Mormonism's polygamous pioneer

BIOGRAPHY: An even-handed account of the life of the notorious Brigham Young comes at a time when his legacy may be about to…

BIOGRAPHY:An even-handed account of the life of the notorious Brigham Young comes at a time when his legacy may be about to shape US history

Brigham Young: Pioneer Prophet By John G Turner, Belknap Press/Harvard University Press, 500pp. £25.95

ON DECEMBER 27TH, 1847, Brigham Young became president of the Church of Jesus Christ of Latter-day Saints, whose members are commonly referred to as the Mormons. “If I was to go to every man and woman and ask who is the man,” declared one of his fellow apostles that day, “they all know the man.” After Young had been confirmed as leader, the assembled Latter-day Saints joyfully clapped their hands, shouting “Hosanna! To God and the Lamb! Amen!” while the orchestra played God Save the King.

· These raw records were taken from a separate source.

theorem boundaryTrap_wf (t : Nat) (s : State) (hw : s.mem.wf = true) : (boundaryTrap t s).mem.wf = true := by
  unfold boundaryTrap; repeat' first
    | (with_reducible first
      | assumption | apply State.setSlot_wf | apply State.takeTrap_wf)
    | refine Keeps.of ?_ (by with_reducible assumption) | split | dsimp only

theorem execBoundaryTrap_wf (t : Nat) (s : State) (hw : s.mem.wf = true) : KeepsNext (execBoundaryTrap t s) := by
  unfold execBoundaryTrap; with_reducible repeat' first | assumption | apply boundaryTrap_wf | apply KeepsNext.next

theorem yieldExpiry_wf (t : Nat) (s : State) (hw : s.mem.wf = true) : (yieldExpiry t s).mem.wf = true := by
  unfold yieldExpiry; repeat' first
    | (with_reducible first | assumption | apply State.setSlot_wf) | refine Keeps.of ?_ (by with_reducible assumption) | split | dsimp only

theorem execYieldExpiry_wf (t : Nat) (s : State) (hw : s.mem.wf = true) : KeepsNext (execYieldExpiry t s) := by
  unfold execYieldExpiry; with_reducible repeat' first | assumption | apply yieldExpiry_wf | apply KeepsNext.next

theorem taskDispatch_wf (c : Nat) (s : State) (hw : s.mem.wf = true) : (taskDispatch c s).mem.wf = true := by
  unfold taskDispatch; repeat' first
    | (with_reducible first
      | assumption | apply State.createAt_wf | apply State.modCore_wf | apply State.modSlot_wf)
    | refine Keeps.of ?_ (by with_reducible assumption) | split | dsimp only

theorem execTaskDispatch_wf (c : Nat) (s : State) (hw : s.mem.wf = true) : KeepsNext (execTaskDispatch c s) := by
  unfold execTaskDispatch; with_reducible repeat' first | assumption | apply taskDispatch_wf | apply KeepsNext.next

theorem State.freeNames_wf (s : State) (c n : Nat) (hw : s.mem.wf = true) : (State.freeNames s c n).mem.wf = true := by
  unfold State.freeNames; repeat' first
    | (with_reducible first
      | assumption | apply State.freeName_wf | apply foldl_wf)
    | refine Keeps.of ?_ (by with_reducible assumption) | split | dsimp only | intros

theorem State.destroyCarried_wf (s : State) (t : Nat) (hw : s.mem.wf = true) : (State.destroyCarried s t).mem.wf = true := by
  unfold State.destroyCarried; repeat' first
    | (with_reducible first
      | assumption | apply State.modSlot_wf | apply State.send_wf | apply foldl_wf)
    | refine Keeps.of ?_ (by with_reducible assumption) | split | dsimp only | intros

theorem State.unbindAll_wf (s : State) (c : Nat) (sl : Slot) (hw : s.mem.wf = true) : (State.unbindAll s c sl).mem.wf = true := by
  unfold State.unbindAll; repeat' first
    | (with_reducible first
      | assumption | apply unbindOne_wf | apply foldl_wf)
    | refine Keeps.of ?_ (by with_reducible assumption) | split | dsimp only | intros

theorem State.taskEnded_wf (s : State) (c : Nat) (sl : Slot) (hw : s.mem.wf = true) : (State.taskEnded s c sl).mem.wf = true := by
  unfold State.taskEnded; repeat' first
    | (with_reducible first | assumption | apply State.sendDelivery_wf) | refine Keeps.of ?_ (by with_reducible assumption) | split

theorem State.countRetired_wf (s : State) (c : Nat) (sl : Slot) (status : Word) (hw : s.mem.wf = true) : (State.countRetired s c sl status).mem.wf =
  true := by
  unfold State.countRetired; repeat' first
    | (with_reducible first
      | assumption | apply State.memberRetired_wf | apply State.send_wf)
    | refine Keeps.of ?_ (by with_reducible assumption) | split

theorem slotRetire_wf (t : Nat) (s : State) (hw : s.mem.wf = true) : (slotRetire t s).mem.wf = true := by
  unfold slotRetire; repeat' first
    | (with_reducible first
      | assumption | apply State.countRetired_wf | apply State.departed_wf | apply State.destroyCarried_wf | apply State.freeNames_wf | apply State.forgetTiles_wf
      | apply State.setSlot_wf | apply State.taskEnded_wf | apply State.unbindAll_wf)
    | refine Keeps.of ?_ (by with_reducible assumption) | split | dsimp only

theorem execSlotRetire_wf (t : Nat) (s : State) (hw : s.mem.wf = true) : KeepsNext (execSlotRetire t s) := by
  unfold execSlotRetire; with_reducible repeat' first | assumption | apply slotRetire_wf | apply KeepsNext.next

/-! ## Spill.lean -/

theorem State.saveWords_wf (s : State) (c : Nat) (a : Word) (l : List Word) (h : s.mem.wf = true) : (s.saveWords c a l).mem.wf = true := by
  induction l generalizing s a with
  | nil => exact h
  | cons w l ih =>
    unfold State.saveWords; split
    · exact ih _ _ (State.put64_wf _ _ _ h)
    · exact h

theorem State.saveRegions_wf (s : State) (c : Nat) (a : Word) (hw : s.mem.wf = true) : (State.saveRegions s c a).mem.wf = true := by
  unfold State.saveRegions; with_reducible repeat' first | assumption | apply State.freed_wf | apply State.saveWords_wf | apply State.plainHeat_wf

theorem State.putRegion_wf (s : State) (c j : Nat) (bits : List Word) (i : Nat) (l : List Word) (h : s.mem.wf = true) : (s.putRegion c j bits i
  l).mem.wf = true := by
  induction l generalizing s i with
  | nil => exact h
  | cons w l ih => unfold State.putRegion; apply ih; with_reducible repeat' first | assumption | apply State.setFull_wf | apply State.put64_wf

theorem State.restoreRegion_wf (s : State) (c j : Nat) (body : List Word) (h : s.mem.wf = true) : (State.restoreRegion s c j body).mem.wf = true := by
  unfold State.restoreRegion; dsimp only
  have hc : ∀ x : State, x.mem.wf = true → ({ x with dirty := Store.set false x.dirty (c * 24 + j) false } : State).mem.wf = true := fun x hx => hx
  have h2 := State.freed_wf s 8320 h
  generalize (List.range 128).map (fun i => Config.freeWord (s.fresh + 8192 + i)) = la
  generalize (List.range 8192).map (fun i => Config.freeWord (s.fresh + i)) = lb
  revert h2; generalize s.freed 8320 = s2; intro h2
  generalize (if 24 ≤ j then none else some (decodeRuns 8193 (body.drop 128))) = o
  match o with
  | none => exact h
  | some (some ws) =>
    dsimp only
    generalize ws.length = n
    by_cases hn : n = 8192
    · rw [if_pos hn]; exact hc _ (State.putRegion_wf _ _ _ _ _ _ h)
    · rw [if_neg hn]; exact hc _ (State.putRegion_wf _ _ _ _ _ _ h2)
  | some none => exact hc _ (State.putRegion_wf _ _ _ _ _ _ h2)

Whether Mitt Romney, a contemporary Latter-day Saint, is shortly to get his own version of this reception, with Hail to the Chief, will depend in no small part on his ability to live down – and live up to – the reputation of the second prophet. Young’s life is admirably chronicled in this fine new biography by John G Turner, an assistant professor of religious studies at George Mason University, Virginia.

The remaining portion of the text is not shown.